[Provided material]
-- ==== Sys2Proof/Machine/Regs.lean ====
section
/-! DEFINITION. The registers of PF BAR0 as the chapters of the specification tabulate them: their names, places
(R634 and each chapter), fields, access codes (R12), classes (R15 to R17), Secure-only marks (R14) and reset values. -/

namespace Sys2Proof.Machine

/-- Every register of the manual under its own name; the rule that lays each one out stands beside it. -/
inductive Reg where
  | GLB_ID -- R2
  | GLB_STAT -- R3
  | GLB_LTIME_LO -- R49
  | GLB_LTIME_HI -- R49
  | GLB_LTIME_CTRL -- R50
  | GLB_LTIME_STAT -- R51
  | GLB_LTIME_RATE -- R49
  | GLB_PTM_OFFSET_LO -- R49
  | GLB_PTM_OFFSET_HI -- R49
  | GLB_VF_STAT -- R527
  | OWN_LOCK_STAT -- R112
  | OWN_TABLE_BASE_LO -- R111
  | OWN_TABLE_BASE_HI -- R111
  | OWN_TABLE_SIZE -- R111
  | OWN_ASSIGN_ADDR_LO -- R111
  | OWN_ASSIGN_ADDR_HI -- R111
  | OWN_ASSIGN_CTRL -- R113
  | OWN_ASSIGN_STAT -- R114
  | OWN_QUERY_ADDR_LO -- R111
  | OWN_QUERY_ADDR_HI -- R111
  | OWN_QUERY_RESULT -- R111
  | OWN_REFUSE_ADDR_LO -- R111
  | OWN_REFUSE_ADDR_HI -- R111
  | OWN_REFUSE_INFO -- R115
  | OWN_PIN_WORLD -- R103
  | OWN_CE_WORLD -- R111
  | OWN_HOLD_PWR -- R111
  | OWN_HOLD_CLK -- R111
  | OWN_DEBUG_STAT -- R116
  | OWN_SECURE_VF_LO -- R111
  | OWN_SECURE_VF_HI -- R111
  | HRQ_APERTURE_LO -- R159
  | HRQ_APERTURE_HI -- R159
  | HRQ_SQ_BASE_LO -- R159
  | HRQ_SQ_BASE_HI -- R159
  | HRQ_CQ_BASE_LO -- R159
  | HRQ_CQ_BASE_HI -- R159
  | HRQ_Q_CFG -- R160
  | HRQ_Q_IRQ -- R161
  | HRQ_Q_STAT -- R162
  | HRQ_Q_PTR -- R159
  | HRQ_SHADOW_LO -- R159
  | HRQ_SHADOW_HI -- R159
  | HRQ_Q_TIMEOUT -- R159
  | HRQ_MSIX_TABLE -- R159
  | HRQ_MSIX_PBA -- R159
  | HRQ_FENCE_VAL_LO -- R159
  | HRQ_FENCE_VAL_HI -- R159
  | HRQ_FENCE_SIG_LO -- R159
  | HRQ_FENCE_SIG_HI -- R159
  | HRQ_FENCE_OWNER -- R163
  | HRQ_EV_ROUTE -- R164
  | HRQ_EV_PEND -- R159
  | HRQ_KEY_STAT -- R165
  | HRQ_KEY_CTR_LO -- R159
  | HRQ_KEY_CTR_HI -- R159
  | MEM_BANK_CFG -- R58
  | MEM_BANK_STAT -- R59
  | MEM_BANK_ECC -- R60
  | MEM_BANK_CONFLICT -- R61
  | MEM_DDR_ECC -- R642
  | MEM_DDR_STAT -- R642
  | MEM_WALK_CTRL -- R68
  | MEM_WALK_STAT -- R69
  | MEM_STAT -- R70
  | MEM_MOVE_SRC_LO -- R528
  | MEM_MOVE_SRC_HI -- R528
  | MEM_MOVE_DST_LO -- R528
  | MEM_MOVE_DST_HI -- R528
  | MEM_MOVE_CTRL -- R528
  | MEM_MOVE_STAT -- R528
  | DSP_SLOT_ASSIGN -- R169
  | DSP_SLOT_STAT -- R170
  | DSP_SLOT_SEQ -- R170
  | DSP_CMP_CTRL -- R244
  | DSP_CMP_UCOL -- R244
  | DSP_CMP_STAT -- R244
  | DSP_CMP_UR -- R244
  | DSP_CMP_UR_LAST -- R244
  | DSP_CMP_COV -- R244
  | DSP_CNP_STAT -- R269
  | DSP_CNP_FAILCOL -- R269
  | DSP_OST_CFG -- R269
  | DSP_CNP_SEQ -- R269
  | DSP_CW_EXP -- R269
  | DSP_CW_CTRL -- R269
  | DSP_CW_XY -- R269
  | DSP_CW_WH -- R269
  | DSP_CW_CRC -- R269
  | DSP_CW_RES -- R269
  | DSP_CW_CNT -- R269
  | DSP_TG_CTRL -- R299
  | DSP_TG_H0 -- R299
  | DSP_TG_H1 -- R299
  | DSP_TG_V0 -- R299
  | DSP_TG_V1 -- R299
  | DSP_TG_PCLK -- R299
  | DSP_TG_ROUTE -- R299
  | DSP_TG_GL -- R299
  | DSP_TG_GL_OFS -- R299
  | DSP_TG_STAT -- R299
  | DSP_TG_SEQ -- R299
  | DSP_TG_PHASE -- R299
  | DSP_TG_EVSTAT -- R299
  | DSP_BL_CTRL -- R299
  | DSP_BL_PWM -- R299
  | DSP_PORT_CFG -- R300
  | DSP_PORT_STAT -- R300
  | DSP_PORT_SC_CMD -- R300
  | DSP_PORT_SC_STAT -- R300
  | DSP_PORT_SC_DATA -- R300
  | DSP_LAND_STAT -- R203
  | DSP_LAND_SEQ -- R203
  | DSP_LAND_LTIME_LO -- R203
  | DSP_LAND_LTIME_HI -- R203
  | DSP_PEND -- R203
  | DSP_RUNWAY_CTRL -- R38
  | DSP_RUNWAY_STAT -- R39
  | VIN_CS_ASSIGN -- R335
  | VIN_CS_STAT -- R335
  | VIN_CS_FRAMES -- R335
  | VIN_CS_AGE -- R335
  | VIN_CS_CNT -- R335
  | VIN_CS_LL_SLACK -- R335
  | VIN_CS_LL_TRIM -- R335
  | VIN_CS_LINE -- R335
  | VIN_CS_FE_LO -- R335
  | VIN_CS_FE_HI -- R335
  | VIN_RX_CFG -- R336
  | VIN_RX_STAT -- R336
  | VIN_WE_STAT -- R337
  | VIN_WE_PIX -- R337
  | GPU_SCHED_CTRL -- R383
  | GPU_XLT_STAT -- R383
  | GPU_XLT_CNT -- R383
  | GPU_SC_STAT -- R383
  | GPU_CTX_ASSIGN -- R384
  | GPU_CTX_STAT -- R384
  | GPU_CTX_USE -- R384
  | GPU_CTX_PIPES -- R384
  | CPE_CH_ASSIGN -- R385
  | CPE_CH_STAT -- R385
  | CPE_ENG_STAT -- R385
  | CPE_ENG_BYTES -- R385
  | TCH_TE_ASSIGN -- R414
  | TCH_TE_STAT -- R414
  | TCH_TE_SCAN -- R414
  | TCH_TE_TIME -- R414
  | TCH_RPT_HEAD -- R414
  | TCH_RPT_STAT -- R414
  | TCH_KEY_STATE -- R414
  | TCH_WAKE_CFG -- R414
  | TCH_WAKE_MASK -- R414
  | TCH_FAIL_LO -- R414
  | TCH_FAIL_HI -- R414
  | TCH_TE_MODE -- R414
  | HAP_CH_ASSIGN -- R434
  | HAP_CH_STAT -- R434
  | HAP_CH_MEAS -- R434
  | HAP_CH_CNT -- R434
  | HAP_TRIG_CFG -- R434
  | HAP_EFF_ASSIGN -- R434
  | AUD_GLB_CTRL -- R471
  | AUD_GLB_STAT -- R471
  | AUD_SAMPLE_LO -- R471
  | AUD_SAMPLE_HI -- R471
  | AUD_SAMPLE_LTIME_LO -- R471
  | AUD_SAMPLE_LTIME_HI -- R471
  | AUD_SRC_CFG -- R471
  | AUD_SNK_CFG -- R471
  | AUD_BUS_ASSIGN -- R471
  | AUD_TDM_CFG -- R471
  | AUD_TDM_STAT -- R471
  | AUD_PDM_CFG -- R471
  | AUD_DPA_CFG -- R471
  | AUD_BUS_STAT -- R471
  | AUD_SNK_STAT -- R471
  | AUD_AMP_CFG -- R471
  | AUD_AMP_MASK_LO -- R471
  | AUD_AMP_MASK_HI -- R471
  | AUD_STRM_POS -- R471
  | AUD_STRM_LIMIT -- R471
  | AUD_STRM_STAT -- R471
  | MBX_TX_DATA -- R492
  | MBX_RX_DATA -- R492
  | MBX_END_CTRL -- R492
  | MBX_TX_CTRL -- R492
  | MBX_TX_STAT -- R492
  | MBX_RX_STAT -- R492
  | MBX_RX_POP -- R492
  | MBX_BIND -- R492
  | CVU_ASSIGN -- R493
  | CVU_CTRL -- R493
  | CVU_FEED8 -- R493
  | CVU_FEED32 -- R493
  | CVU_RESULT_LO -- R493
  | CVU_RESULT_HI -- R493
  | PMC_CNT -- R504
  | PMC_SEL -- R504
  | PMC_GRP_CTRL -- R504
  | PMC_GRP_CFG2 -- R504
  | PMC_GRP_STAT -- R504
  | PMC_OVF_LO -- R504
  | PMC_OVF_HI -- R504
  | PMC_LC_LO -- R504
  | PMC_LC_HI -- R504
  | CNV_STAT -- R545
  | CNV_OFFSET -- R545
  | CNV_PORT_STAT -- R545
  | CNV_PEER_INFO -- R545
  | CNV_RLB -- R545
  | CNV_CE_PEER -- R545
  | MGT_STAT -- R576
  | MGT_FW_VER -- R576
  | MGT_FW_RB -- R576
  | MGT_THERM_CFG -- R576
  | MGT_AGE_CFG -- R576
  | MGT_THERM -- R576
  | MGT_VMON -- R576
  | MGT_AGE -- R576
  | MGT_BENCH -- R576
  | MGT_LOG_NEWEST -- R576
  | MGT_LOG_MIRROR -- R576
  | MGT_LOG_LOST -- R576
  | MGT_CAL_SUB -- R576
  | MGT_CAL_SEC -- R576
  | MGT_CAL_ALARM -- R576
  | PWR_STATE_CTRL -- R598
  | PWR_STATE_STAT -- R598
  | PWR_WAKE_EN -- R598
  | PWR_WAKE_GPIO_LO -- R598
  | PWR_WAKE_GPIO_HI -- R598
  | PWR_DOM_OFF -- R598
  | PWR_DOM_ON -- R598
  | PWR_DOM_STAT -- R598
  | PWR_CLK_OFF -- R598
  | PWR_CLK_ON -- R598
  | PWR_CLK_STAT -- R598
  | PWR_REQ_STAT -- R598
  | PWR_PACE_CTRL -- R32
  | PWR_PACE_STAT -- R33
  | PWR_PROBE_SEL -- R34
  | PWR_PROBE_DATA -- R34
deriving DecidableEq, Repr, Inhabited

[About this task] In the entries above, the lines between the one holding "DSP_PORT_SC_DATA -- R300" and the one holding "MBX_RX_STAT -- R492", inclusive, are to be printed exactly as written, and those alone.

[Output]
  | DSP_PORT_SC_DATA -- R300
  | DSP_LAND_STAT -- R203
  | DSP_LAND_SEQ -- R203
  | DSP_LAND_LTIME_LO -- R203
  | DSP_LAND_LTIME_HI -- R203
  | DSP_PEND -- R203
  | DSP_RUNWAY_CTRL -- R38
  | DSP_RUNWAY_STAT -- R39
  | VIN_CS_ASSIGN -- R335
  | VIN_CS_STAT -- R335
  | VIN_CS_FRAMES -- R335
  | VIN_CS_AGE -- R335
  | VIN_CS_CNT -- R335
  | VIN_CS_LL_SLACK -- R335
  | VIN_CS_LL_TRIM -- R335
  | VIN_CS_LINE -- R335
  | VIN_CS_FE_LO -- R335
  | VIN_CS_FE_HI -- R335
  | VIN_RX_CFG -- R336
  | VIN_RX_STAT -- R336
  | VIN_WE_STAT -- R337
  | VIN_WE_PIX -- R337
  | GPU_SCHED_CTRL -- R383
  | GPU_XLT_STAT -- R383
  | GPU_XLT_CNT -- R383
  | GPU_SC_STAT -- R383
  | GPU_CTX_ASSIGN -- R384
  | GPU_CTX_STAT -- R384
  | GPU_CTX_USE -- R384
  | GPU_CTX_PIPES -- R384
  | CPE_CH_ASSIGN -- R385
  | CPE_CH_STAT -- R385
  | CPE_ENG_STAT -- R385
  | CPE_ENG_BYTES -- R385
  | TCH_TE_ASSIGN -- R414
  | TCH_TE_STAT -- R414
  | TCH_TE_SCAN -- R414
  | TCH_TE_TIME -- R414
  | TCH_RPT_HEAD -- R414
  | TCH_RPT_STAT -- R414
  | TCH_KEY_STATE -- R414
  | TCH_WAKE_CFG -- R414
  | TCH_WAKE_MASK -- R414
  | TCH_FAIL_LO -- R414
  | TCH_FAIL_HI -- R414
  | TCH_TE_MODE -- R414
  | HAP_CH_ASSIGN -- R434
  | HAP_CH_STAT -- R434
  | HAP_CH_MEAS -- R434
  | HAP_CH_CNT -- R434
  | HAP_TRIG_CFG -- R434
  | HAP_EFF_ASSIGN -- R434
  | AUD_GLB_CTRL -- R471
  | AUD_GLB_STAT -- R471
  | AUD_SAMPLE_LO -- R471
  | AUD_SAMPLE_HI -- R471
  | AUD_SAMPLE_LTIME_LO -- R471
  | AUD_SAMPLE_LTIME_HI -- R471
  | AUD_SRC_CFG -- R471
  | AUD_SNK_CFG -- R471
  | AUD_BUS_ASSIGN -- R471
  | AUD_TDM_CFG -- R471
  | AUD_TDM_STAT -- R471
  | AUD_PDM_CFG -- R471
  | AUD_DPA_CFG -- R471
  | AUD_BUS_STAT -- R471
  | AUD_SNK_STAT -- R471
  | AUD_AMP_CFG -- R471
  | AUD_AMP_MASK_LO -- R471
  | AUD_AMP_MASK_HI -- R471
  | AUD_STRM_POS -- R471
  | AUD_STRM_LIMIT -- R471
  | AUD_STRM_STAT -- R471
  | MBX_TX_DATA -- R492
  | MBX_RX_DATA -- R492
  | MBX_END_CTRL -- R492
  | MBX_TX_CTRL -- R492
  | MBX_TX_STAT -- R492
  | MBX_RX_STAT -- R492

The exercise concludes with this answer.